# **What is Pandas and Why to use it?**
Pandas is a powerful Python library used for data manipulation and analysis. It provides easy-to-use data structures like Series and DataFrames, which help in handling tabular data (like spreadsheets or SQL tables).
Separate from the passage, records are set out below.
-- ==== Sys2Proof/Machine/Coh.lean ====
section
/-!
DEFINITION. Machine/Coh.lean: coherence (chapter 10) as operations: copies in agents, snoops (R259), the
directory (R261, R269 to R272) and each request served whole at its home (R263).
-/

namespace Sys2Proof.Machine

/-! What the outside answers. -/

/-- A byte of an answer. -/
def extByte (e : Ext) (a : Nat) : BitVec 8 :=
  match e.bytes.find? (fun p => p.1 == a) with
  | some p => p.2
  | none => 0

/-- A line of an answer. -/
def extLine (e : Ext) (a : Nat) : LineVal :=
  ⟨packBytes 1024 ((List.range 128).map (fun i => extByte e (a + i))),
   if e.poison.contains a then BitVec.allOnes 4 else 0, 0⟩

/-- The host physical address of a far line. -/
def farAddr (line : Nat) : Nat := (line - 2 ^ 47) * 128

/-! Copies. -/

/-- Key of an agent's copy. -/
def lineKey (a line : Nat) : Nat := a * 2 ^ 48 + line

/-- The set of a line in its home's directory: one of 262,144 (R269). -/
def dirIndex (line : Nat) : Nat := Config.dirSet line % 262144

/-- The set of a line in a Span cache: one of 24,576 (R280). -/
def cacheIndex (line : Nat) : Nat := Config.cacheSet line % 24576

/-- An agent's copy of a line. -/
def agentLine (s : State) (a line : Nat) : Option CLine := mfind s.mem.lines (lineKey a line)

/-- A copy written. -/
def putLine (s : State) (a line : Nat) (c : CLine) : State :=
  { s with mem := { s.mem with lines := mins s.mem.lines (lineKey a line) c } }

/-- Reservations of tiles selected by `f` that cover a line are lost (R190, R246). -/
def loseRsv (s : State) (line : Nat) (f : Nat → Bool) : State :=
  { s with tiles := s.tiles.map (fun p =>
      if f p.1 && p.2.resv.contains line then (p.1, { p.2 with resv := [] }) else p) }

/-- A write to a line ends every reservation on it (R190). -/
def lineWritten (s : State) (line : Nat) : State :=
  let s := loseRsv s line (fun _ => true)
  { s with mem := { s.mem with coreRsv := s.mem.coreRsv.filter (fun r => r.2 != line) } }

/-- A copy removed; a line that leaves a Span cache ends the reservations of its Span (R246). -/
def dropCopy (s : State) (a line : Nat) : State :=
  let s := { s with mem := { s.mem with lines := mdel s.mem.lines (lineKey a line)
                                        cacheErr := mdel s.mem.cacheErr (lineKey a line) } }
  if a < 8 then loseRsv s line (fun t => t / 64 == a)
  else { s with mem := { s.mem with coreRsv := s.mem.coreRsv.filter (fun r => r != (a - 8, line)) } }

/-- Whether a Span cache looks up its array (R294, R295). -/
def spanOn (s : State) (p : Nat) : Bool :=
  s.bit .SPAN_CACHE_CTL [p] SPAN_CACHE_CTL.EN && !s.bit .SPAN_CACHE_STAT [p] SPAN_CACHE_STAT.DIS_PENDING

/-- The victim-eviction buffer entry of a line. -/
def vebFind (s : State) (p line : Nat) : Option VebEnt := s.mem.vebs.find? (fun e => e.span == p && e.line == line)

/-- A buffer entry replaced or removed, and VEB_OCC. -/
def vebPut (s : State) (p line : Nat) (e : Option VebEnt) : State :=
  let l := s.mem.vebs.filterMap (fun x => if x.span = p ∧ x.line = line then e else some x)
  let s := { s with mem := { s.mem with vebs := l, vebStall := if e.isNone then sdel s.mem.vebStall p else s.mem.vebStall } }
  s.setFld .SPAN_CACHE_STAT [p] SPAN_CACHE_STAT.VEB_OCC (l.filter (fun x => x.span == p)).length

/-- A dirty line enters the buffer (R284). -/
def vebPush (s : State) (e : VebEnt) : State :=
  let l := s.mem.vebs ++ [e]
  let s := { s with mem := { s.mem with vebs := l } }
  s.setFld .SPAN_CACHE_STAT [e.span] SPAN_CACHE_STAT.VEB_OCC (l.filter (fun x => x.span == e.span)).length

/-- Entries of a Span's buffer. -/
def vebLen (s : State) (p : Nat) : Nat := (s.mem.vebs.filter (fun x => x.span == p)).length

/-- The unit of a caching agent (R438). -/
def agentUnit (a : Nat) : Nat := if a < 8 then unitSpan a 0x50 else if a < 72 then unitKst (a - 8) else unitKst 0x40

/-- A corrected or uncorrectable error of a core's L2 counts in its row of the retire table; the core is retired by the
management harts (R443). -/
def coreErr (s : State) (a row : Nat) : State :=
  if 8 ≤ a ∧ a < 72 then
    let (s, hit) := retireEvent s row (a - 8)
    if hit then
      if retireBySoftware s row then recordAt s (agentUnit a) 6 0x09 0 none
      else { s with ras := { s.ras with coreRetiring := sins s.ras.coreRetiring (a - 8) } }
    else s
  else s

/-- An agent's copy as its array gives it when it is read (R283, R448): a corrected word is written back and counted, an
uncorrectable one loses an E or S copy, and one of an M or O copy, or of a tag, causes a containment reset. -/
def hitLine (s : State) (a line : Nat) : State × Option CLine :=
  match agentLine s a line, mfind s.mem.cacheErr (lineKey a line) with
  | some c, some k =>
    let s1 := { s with mem := { s.mem with cacheErr := mdel s.mem.cacheErr (lineKey a line) } }
    if k = 1 then (coreErr (recordAt s1 (agentUnit a) 1 0x03 0 none) a 3, some c)
    else
      let s := coreErr s a 4
      if k = 2 ∧ c.st ≤ 2 then (dropCopy s a line, none)
      else (contTrigger s (agentUnit a) (if a < 8 then 4 else 5) 0x04 none none, some c)
  | c, _ => (s, c)

/-- A line with a free content: what the host's caches hold is outside the module. -/
def freeLine (s : State) : LineVal × State :=
  (⟨packBytes 1024 ((List.range 16).flatMap (fun i => leBytes 8 (Config.freeValue (s.freeCtr + i)).toNat)), 0, 0⟩,
   { s with freeCtr := s.freeCtr + 16 })

/-- What a snoop leaves and returns: the state kept (0 I, 1 S, 3 O, 5 E or M), forwarded data, whether it was
dirty, and whether a WB has already left (R259, R277). -/
structure SnpR where
  s : State
  after : Nat
  fwd : Option LineVal
  dirty : Bool
  wbSent : Bool

/-- The state after a snoop of a holder in state `st` (R259). -/
def snoopNext (k : MsgK) (st : Nat) : Nat :=
  match k with
  | .snps => if st = 4 ∨ st = 3 then 3 else if st = 2 ∨ st = 1 then 1 else 0
  | .snpo => st
  | _ => 0

/-- Whether a snoop makes a holder in state `st` give data (R259): forwarded, or returned under SnpX. -/
def snoopGives (k : MsgK) (st : Nat) : Bool :=
  match k with
  | .snps => decide (2 ≤ st)
  | .snpu => decide (2 ≤ st)
  | .snpo => decide (2 ≤ st)
  | .snpx => decide (3 ≤ st)
  | _ => false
If you're working with structured data—whether it's from a CSV file, an Excel sheet, or a database—Pandas makes it easy to clean, explore, and process your data efficiently.

In [None]:
import pandas as pd
import numpy as np

#### **Series**
A one-dimensional labeled array capable of holding any data type (integers, strings, floating point numbers, Python objects, etc.).

In [None]:
data1 = [5,4]
index=['a', 'b']
s = pd.Series(data1) # the length of data and index should be same, if you don’t provide an index, pandas assigns default integer indices (0, 1, 2, ...)
data2 = {'a': 1, 'b': 2} # a and b will be taken as index
s = pd.Series(data2, index=['b', 'c', 'd', 'a']) # if u still specify index, the values in data2 corresponding to the labels in the index will be pulled out
print(s.shape) # (length)
print(s.head(2)) # return the given no of rows from the top
print(s.tail(2)) # returns the given no of rows from bottom
print(s.info()) # Summary of the DataFrame (data types, missing values, etc.)
print(s.describe()) # Statistical summary of numeric columns

#### **DataFrames**
DataFrame is a 2-dimensional labeled data structure with columns of different types. You can think of it like a spreadsheet or SQL table, or a dict of Series objects. It is generally the most commonly used pandas object.

In [None]:
df = pd.DataFrame([[1, 2, 3], [4, 5, 6, 10], [7, 9]],  
                  columns=['a', 'b', 'c', 'z'],  
                  index=['d', 'e', 'f'])  
df.head(1) # return the given no of rows from the top
df.tail(2) # return the given no of rows from the bottom
print(df.shape) # (Rows, Columns)  
print(df.size) # Total number of elements  
print(df.info()) # Summary of the DataFrame (data types, missing values, etc.)
print(df.describe()) # Statistical summary of numeric columns  

#### **Handling Missing Values (NaN) in Pandas**
Pandas provides several ways to deal with missing values (NaN).

In [None]:
# Replacing Missing Values with a Specific Value (fillna)
df_filled = df.fillna({'z': 5}) # replaces NaN values only in the column 'z' with 5.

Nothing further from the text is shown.